Grün-Schwarz-Lila: Es grummelt bei den Grünen, nicht zu Unrecht

Heiner Kockerbeck

Anfang Dezember haben Grüne, CDU und Volt ihr Sondierungspapier präsentiert, das kurz darauf bereits von Mitgliederversammlungen und dem CDU-Vorstand gebilligt wurde. Der Weg zu Kooperationsverhandlungen ist nun frei.

Allen­falls halbherzig hatten die Grünen mit der SPD verhandelt. Anfragen der LINKEN für ein Gespräch wurden lange Zeit nicht beantwortet. So kam mit der LINKEN vor der Kreis-MV kein Gespräch zustande. Es hätte offenbar innerparteilich nur stören können. Denn auf der MV stimmten nur 52 Prozent der teilnehmenden Mitglieder für das Sondierungsergebnis. „Es grummelt bei den Grünen“, stellt report-K fest. Kommt das grün-konservativ-liberale Bündnis zustande, wird die grüne Ratsfraktion in den nächsten Jahren erhebliche Anstrengungen unternehmen müssen, die Seele der widerstrebenden eigenen Partei zurückzugewinnen.

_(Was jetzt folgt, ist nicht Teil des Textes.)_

theorem wit_raysHandedOn :
    (let s := rayState [aRay 0 .inEpisode, aRay 5 .inEpisode] (.handoff .retire [0, 5] false)
     ∃ o b g, o.id = opId ∧ s.Holds o b g ∧ (s.released o .die) = true) ∧
    (let s := rayState [aRay 0 .inEpisode, aRay 5 .inEpisode] (.handoff .trace [5] true)
     ∃ o b g, o.id = opId ∧ s.Holds o b g ∧ (s.released o .die && s.rayOf (s.asidOf o.gk) 5 == some (aRay 5 .inEpisode)) = true) ∧
    ((aRay 0 .inEpisode).invalid = false ∧ ((rayState [] aLoad).rayHeader (aRay 0 .inEpisode)).map (·.pf) = some 0) ∧
    (let r := { aRay 0 .inEpisode with w := Vector.replicate 16 0 }
     r.invalid = true ∧ ((rayState [r] aLoad).launch? 1).map (fun l => decide (r.shid < l.desc.nsh)) = some true) ∧
    (let r := { aRay 0 .inEpisode with w := (Vector.replicate 16 0).set 9 0x10000 }
     ((rayState [r] aLoad).launch? 1).map (fun l => decide (l.desc.nsh ≤ r.shid)) = some true) := by
  refine ⟨holds (by decide), holds (by decide), ⟨by decide, by decide⟩, ⟨by decide, by decide⟩, by decide⟩

/-- A walk with something on its stack. -/
def aWalk (x : WalkItem) (visits : Nat) : RayWalk := { cluster := 0, batch := 7, stack := [x], hit := none, cand := none, visits := visits }
/-- The instanced bottom level, its data at 0x12000. -/
def anInst : WalkInst := { ray := ((Vector.replicate 6 0).set 5 0x3F800000), blas := 0x12000, iid := 9, sbase := 0, fopq := true }
/-- A state with one ray that walks. -/
def walkingState (x : WalkItem) : State := rayState [{ aRay 0 .walking with walk := some (aWalk x 99) }] aLoad
/-- What a read of the traversal unit brings. -/
def reads (s : State) (at_ n line : Nat) (p : List Byte → Bool) : Bool :=
  match s.travRead (aRay 0 .walking) 0 at_ n line with
  | .ok (_, bs) => p bs
  | .error _ => false

theorem wit_traversal_pull :
    let s : State := { rayState [aRay 0 (.travBinned 12288)] aLoad with timedOut := [(0, 1, false, 12288)] }
    s.ctxRuns 1 = true ∧ (s.batches 0).length < 4 ∧ 0 < Config.clusters ∧ drainOrder (s.binInfos (partOfCluster 0) 1 false) = [12288] ∧
    s.binRays 0 1 false 12288 ≠ [] ∧ (rayState [aRay 0 (.travBinned 12288)] aLoad).timedOut = [] := by
  refine ⟨by decide, by decide, by decide, by decide, by decide, by decide⟩
/-- The visits of a walk: a box node, instances entered, hidden and malformed, a triangle hit and missed, a procedural box met and
not, and a reference that names nothing. -/
theorem wit_traversal_visit :
    let x : WalkItem := rootItem none
    let s := walkingState x
    s.ray? 0 1 0 = some { aRay 0 .walking with walk := some (aWalk x 99) } ∧ s.ctxOpen 1 = true ∧ (s.rayHeader (aRay 0 .walking)).isSome = true ∧
    refKind 1 true 0 3 = .node 0 0 ∧ reads s 0x10000 128 0x10000 (fun bs => (boxChildren (aRay 0 .walking) (aWalk x 99) x 0 3 bs).isSome) = true ∧
    refKind 3 true 0 3 = .inst 0 ∧ reads s 0x11000 64 0x11000 (fun bs => match (aRay 0 .walking).enterInst bs with
      | .root _ => true
      | _ => false) = true ∧
    refKind 7 true 0 3 = .inst 1 ∧ reads s 0x11040 64 0x11040 (fun bs => match (aRay 0 .walking).enterInst bs with
      | .skip => true
      | _ => false) = true ∧
    refKind 11 true 0 3 = .inst 2 ∧ reads s 0x11080 64 0x11080 (fun bs => match (aRay 0 .walking).enterInst bs with
      | .bad => true
      | _ => false) = true ∧
    refKind 15 true 0 3 = .bad ∧ refKind 0x10A false 0 3 = .tris 2 1 ∧ refKind 11 false 0 3 = .proc 2 ∧
    reads s 0x12080 64 0x12080 (fun bs => ((aRay 0 .walking).triangle (aWalk x 99) anInst bs).isSome) = true ∧
    reads s 0x120C0 64 0x12080 (fun bs => ((aRay 0 .walking).triangle (aWalk x 99) anInst bs).isNone) = true ∧
    reads s 0x12100 64 0x12100 (fun bs => ((aRay 0 .walking).procedural (aWalk x 99) anInst bs).isSome) = true ∧
    reads s 0x12140 64 0x12100 (fun bs => ((aRay 0 .walking).procedural (aWalk x 99) anInst bs).isNone) = true := by
  refine ⟨by decide, by decide, by decide, by decide, by decide +kernel, by decide, by decide +kernel, by decide, by decide +kernel, by decide,
    by decide +kernel, by decide, by decide, by decide, by decide +kernel, by decide +kernel, by decide +kernel, by decide +kernel⟩
theorem wit_traversal_prefetch :
    let p : Prefetch := { id := 700, part := 0, asid := 1, launch := 1, cell := 4095 }
    let s : State := { rayState [] aLoad with prefetches := [p] }
    s.prefetches.find? (fun x => x.id == 700) = some p ∧ ((s.launch? 1).bind (·.hdr)).isSome = true ∧
    (match s.engineXlate 0 1 (BitVec.ofNat 64 (0x10000 + 32 * 0)) ⟨.travRead, false, false⟩ with
      | (.ok l, s') => s'.lineStatus (.ctx 1) false l == .ok && !s'.poisonIn (.ctx 1) l 32
      | _ => false) = true := by
  refine ⟨by decide, by decide, by decide⟩

/-- One ray in a shade bin whose time-out has come. -/
def formState : State :=
  { rayState [aRay 0 (.shadeBinned 0)] aLoad with timedOut := [(0, 1, true, 0)] }

theorem wit_rayGroupsForm :
    formState.formPlan? 0 1 ≠ none ∧ (formState.formPlan? 0 1).map (fun p => formState.serves (formState.formRank p.l) && p.rays.length == 1) =
      some true ∧
    (let s : State := { rayState [aRay 0 (.shadeBinned 0)] aLoad with blocks := [] }
     (s.starvePlan? 0 1).map (fun p => s.serves (s.formRank p.l)) = some true) := by
  refine ⟨fun h => ?_, by decide, by decide⟩
  have e : (formState.formPlan? 0 1).isSome = true := by decide
  simp [h] at e

/-- A grid launch of higher priority in partition 0, with one block to place that asks for some local store. -/
def placeState (lskb gang : Nat) : State :=
  let s := rayState [] aLoad
  { s with
    rays := []
    ctxs := s.ctxs.map (fun c => { c with priv := true, part := 0 })
    launches := s.launches.map (fun l => { l with desc := { l.desc with kind := 0 } }) ++ (s.launches.map (fun l =>
      { l with id := 900, prio := 3, nextBlock := 0, desc := { l.desc with kind := 0, gx := 1, gy := 1, gz := 1, ng := 1, lskb := lskb, gang := gang } })) }

theorem wit_blocksPlaced :
    ((placeState 256 0).launch? 900).map (fun l => l.id == 900 && (placeState 256 0).hasBlocks l && ((placeState 256 0).placing l).isPlaced &&
      (placeState 256 0).serves ((placeState 256 0).rankOf l.cls l)) = some true ∧
    ((placeState 257 1).launch? 900).map (fun l => (placeState 257 1).hasBlocks l && (match (placeState 257 1).placing l with
      | .full => true
      | _ => false) && l.desc.gang != 0 && (placeState 257 1).gangs.isEmpty) = some true ∧
    ((placeState 256 0).launch? 900).map (fun l => ((placeState 256 0).ctx? l.asid).map (fun c => !c.repro &&
      (((placeState 256 0).rotation c.confined).find? (fun c => (placeState 256 0).takes l c ((placeState 256 0).bestCore c))).isSome)) =
        some (some true) := by
  refine ⟨by decide, by decide, by decide⟩

/-- The same with every cluster of partition 0 but the block's own shut off: a context confined there, the block at a blocking point. -/
def evictState : State :=
  let s := placeState 256 0
  let b0 := fun (c : Nat) (b : Block) => { b with serial := 1000 + c, cluster := c, mx := true, alloc := Config.localStoreBytes, launch := 900, groups := [] }
  let s : State := { s.modGroup ⟨2, 0⟩ (waitG (.barBlk false)) with ops := [] }
  let others := (upFrom 1 23).flatMap (fun c => s.blocks.map (b0 c))
  { s with
    blocks := s.blocks.map (fun b => { b with alloc := Config.localStoreBytes }) ++ others
    launches := s.launches.map (fun l => if l.id = 900 then { l with desc := { l.desc with lskb := 256 } } else l)
    ctxs := s.ctxs.map (fun c => { c with evict := true, priv := true, part := 0 })
    seqs := s.seqs.map (fun x => { x with st := .idle }) }

theorem wit_evictionAndRestore_evict :
    (evictState.block? 2).map (fun b => (evictState.imageFor b).isSome && (evictState.recordFor b).isSome && evictState.evictable b &&
      evictState.launches.any (fun l => evictState.wants l b)) = some true := by decide
theorem wit_evictionAndRestore_save :
    let s := evictState.modBlock 2 (fun b => { b with st := .evicting })
    (s.block? 2).map (fun b => b.st == .evicting && !s.draining b && (s.ctx? b.asid).any (fun c => c.halt == .running)) = some true := by decide
theorem wit_evictionAndRestore_restore :
    let s : State := { (placeState 256 0).modBlock 2 (fun b => { b with st := .saved, woken := true, seq := none }) with ops := [] }
    (s.block? 2).map (fun b => (s.launchOf b).any (fun l => (s.restoreTo b).isSome && b.st == .saved && b.woken && s.ctxOpen b.asid &&
      s.serves (s.rankOf 1 l))) = some true := by decide

/-! ### The matrix engine -/

/-- The sequencer of the block changed. -/
def seqState (up : Sequencer → Sequencer) : State :=
  let s := cirqueState 6 0 1 aLoad
  { s with ops := [], seqs := s.seqs.map up, curSeq := ⟨0, 0⟩ }

/-- The same with its group changed. -/
def seqStateG (st : SeqState) (up : Group → Group) : State := (seqState (fun x => { x with st := st })).modGroup ⟨2, 0⟩ up

theorem wit_matrixInstructions_start :
    let f : Form := { len := 4, e := false, srcs := opndRun (.s 0) 2, kind := .seqCtl }
    let bad := fun (_ : View) => !opndRunOk (.s 0) 2
    (seqStateG .idle (paramG 0x10002)).Meets f bad noCheck (fun w => (w.param64 (.s 0) 0).toNat % 4 != 0) ∧
    (seqStateG .idle (paramG 0x10004)).Meets f bad noCheck
      (fun w => (w.param64 (.s 0) 0).toNat % 4 == 0 && (w.s.seqOfBlock w.k.block).any (fun x => x.st == .idle)) ∧
    (seqStateG .stall (paramG 0x10004)).Meets f bad noCheck
      (fun w => (w.param64 (.s 0) 0).toNat % 4 == 0 && (w.s.seqOfBlock w.k.block).any (fun x => x.st == .stall)) :=
  ⟨meets (by decide), meets (by decide), meets (by decide)⟩
theorem wit_matrixInstructions_drain :
    let f : Form := { len := 4, e := false, srcs := [.s 0], dsts := opndRun (.v 112) 16, kind := .tile }
    let bad := fun (_ : View) => !opndRunOk (.v 112) 16
    let tile := fun (w : View) => bitsAt (w.sval (.s 0)).toNat 0 3
    (seqStateG .idle (lanesG 0)).Meets f bad noCheck (fun w => w.act == 0) ∧
    ((seqStateG .idle (paramG 7)).modBlock 2 (fun b => { b with tiles := 7 })).Meets f bad noCheck (fun w => w.act != 0 && w.b.tiles ≤ tile w) ∧
    (seqStateG .idle (fun g => { paramG 7 g with tlCnt := 63 })).Meets f bad noCheck (fun w => w.act != 0 && tile w < w.b.tiles && w.g.tlCnt == 63) ∧
    (seqStateG .idle (fun g => { paramG 7 g with tlCnt := 62 })).Meets f bad noCheck (fun w => w.act != 0 && tile w < w.b.tiles && w.g.tlCnt == 62) :=
  ⟨meets (by decide), meets (by decide), meets (by decide), meets (by decide)⟩
theorem wit_matrixInstructions_rest :
    (seqStateG .idle (fun g => { paramG 7 g with tlCnt := 62 })).Meets { len := 4, e := false, srcs := [.s 0], kind := .tile } noCheck noCheck
      (fun w => w.act != 0 && bitsAt (w.sval (.s 0)).toNat 0 3 < w.b.tiles && w.g.tlCnt == 62) ∧
    (seqStateG .idle id).Meets { len := 4, e := false, srcs := [.s 63], kind := .seqCtl } noCheck noCheck (fun w => w.act != 0) ∧
    (seqStateG .idle id).Meets { len := 4, e := false, kind := .stage, barrier := true } noCheck noCheck noTest ∧
    (∀ x ∈ [0, 1], (seqStateG .idle (paramG x)).Meets { len := 4, e := false, srcs := [.s 0], kind := .stage, barrier := true, ends := true }
      noCheck noCheck (fun w => (w.sval (.s 0)).getLsbD 0 == x.getLsbD 0 && !(w.b.sbar[(15 : Fin 16)]).ph)) := by
  refine ⟨meets (by decide), meets (by decide), meets (by decide), fun x hx => ?_⟩
  simp only [List.mem_cons, List.mem_nil_iff, or_false] at hx
  rcases hx with rfl | rfl <;> exact meets (by decide)

/-- An `mma` word on tile 7 with group 0 for both operands. -/
def aWord : MmaFields := { tile := 7, ga := 0, va := 0, gb := 0, bhalf := 8 }

theorem wit_streamWords :
    (let s := seqState (fun x => { x with st := .run })
     ((s.seq? s.curSeq).map (fun x => x.st == .run && x.step.isNone) = some true) ∧
     ((s.block? 2).map (fun b => s.ctxRuns b.asid && b.tiles == 8) = some true) ∧
     ((s.seq? s.curSeq).bind (fun x => (s.block? x.blk).map (fun b =>
       stepOk b x .s4sp8 { aWord with va := 100 } && stepOk b x .f16 aWord && !stepOk b x .f16 { aWord with ga := 1 } && !stepOk b x .f16 { aWord with va := 113 }))) =
       some true) := by
  refine ⟨by decide, by decide, by decide⟩

/-- A step of tile 7 before a k-slice. -/
def aStep (m : MmaMode) (slice : Nat) : MmaStep :=
  { mode := m, m := aWord, word := 0, pc := 0x10000, slice := slice, acc := Vector.replicate 4096 FpAcc.zero }
/-- A group whose registers are zero. -/
def zeroGroup : Group := Group.start fetchDesc 0 0 0 .gen 0 128 fetchVa fullMask 0
/-- The operands of a step. -/
def aSlice (m : MmaMode) : SliceIn :=
  { mode := m, ga := zeroGroup, gb := zeroGroup, m := aWord, ta := (fetchLaunch 1 1).table 0, tb := (fetchLaunch 1 1).table 0 }
/-- A sequencer in the middle of a step, tile 7 of a kind with partials that are all `p`, the Talus in use by `n` entries of tile 0. -/
def stepSeq (m : MmaMode) (slice : Nat) (p : Int) (n : Nat) (st : SeqState) (x : Sequencer) : Sequencer :=
  { x with st := st, step := some (aStep m slice), talus := List.replicate n ⟨0, 0, 0, 1⟩,
           tiles := x.tiles.set 7 { kind := m.kind, v := Vector.replicate 4096 0, p0 := Vector.replicate 4096 p, p1 := Vector.replicate 4096 0 } }

theorem wit_kSlices_step : ∀ st ∈ [SeqState.run, .stall], ∀ m ∈ [MmaMode.f16, .u8], (seqState (stepSeq m 0 0 0 st)).stepOf ⟨0, 0⟩ st ≠ none := by
  intro st hs m hm h
  have e : [SeqState.run, .stall].all (fun st => [MmaMode.f16, .u8].all (fun m => ((seqState (stepSeq m 0 0 0 st)).stepOf ⟨0, 0⟩ st).isSome)) = true := by
    decide
  have := List.all_eq_true.mp (List.all_eq_true.mp e st hs) m hm
  simp [h] at this
/-- With one sequencer on the cluster the array is its own; a stalled step may be evaluated again. -/
theorem wit_kSlices_turn : (seqState (stepSeq .f16 0 0 0 .run)).arrayTurn ⟨0, 0⟩ = true ∧ (MmaMode.u8).kind ≠ .fp := by decide
/-- A floating-point slice is applied. -/
theorem wit_kSlices_fp : ∀ n ∈ [0, 14, 15], ((Sequencer.start ⟨0, 0⟩ 2 8 false).applySlice (aSlice .f16) (aStep .f16 n)).isSome = true := by
  decide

Bei den personellen Absprachen haben die Grünen darauf verzichtet, den Posten des Stadtdirektors für sich zu reklamieren. Die CDU wird ihn weiter stellen. Damit, mit dem Baudezernat sowie dem neuen Wirtschafts- und Stadtentwicklungsressort haben die Konservativen Zugriff auf zentrale Ämter. Demgegenüber wird das neue Dezernat für Umwelt und Klimaschutz aus dem Bereich von Harald Rau gebildet, also nichts für die Grünen dazugewonnen. Das Verkehrsdezernat soll von den Grünen vorgeschlagen werden. Noch bekleidet es aber weiterhin Andrea Blome. Das Kulturdezernat wird bei Neubesetzung wiederum der CDU zufallen. Der Einfluss der Grünen in der Stadtspitze entspricht damit nicht ihrem Stimmenanteil bei den Wahlen als stärkste Partei. Machtbewusst setzte die CDU sich hier durch.

Die Sondierungsergebnisse ergeben ein gemischtes Bild. Beim Klima- und Umweltschutz gibt es durchaus beachtliche, detailliertere Aussagen, z.B. zur Zurückdrängung des Autoverkehrs in der Innenstadt, dem Ausbau von Radwegen und zur Klimapolitik. Die Umsetzung in der Praxis wird jedoch Schritt für Schritt mit dem Koalitionspartner CDU auszukämpfen sein. Beim Ausbau von Bus und Bahn ist schon, wie beim bisherigen schwarzen-grünen Bündnis, eine stärkere Zurückhaltung zu verzeichnen. Das 365-Euro-Ticket, das im Wahlkampf eine große Rolle spielte, wird gar nicht mehr erwähnt. Die Maßnahmen sprechen also, wie bisher, eher die für ökologische Probleme offenen bürgerlichen Schichten an.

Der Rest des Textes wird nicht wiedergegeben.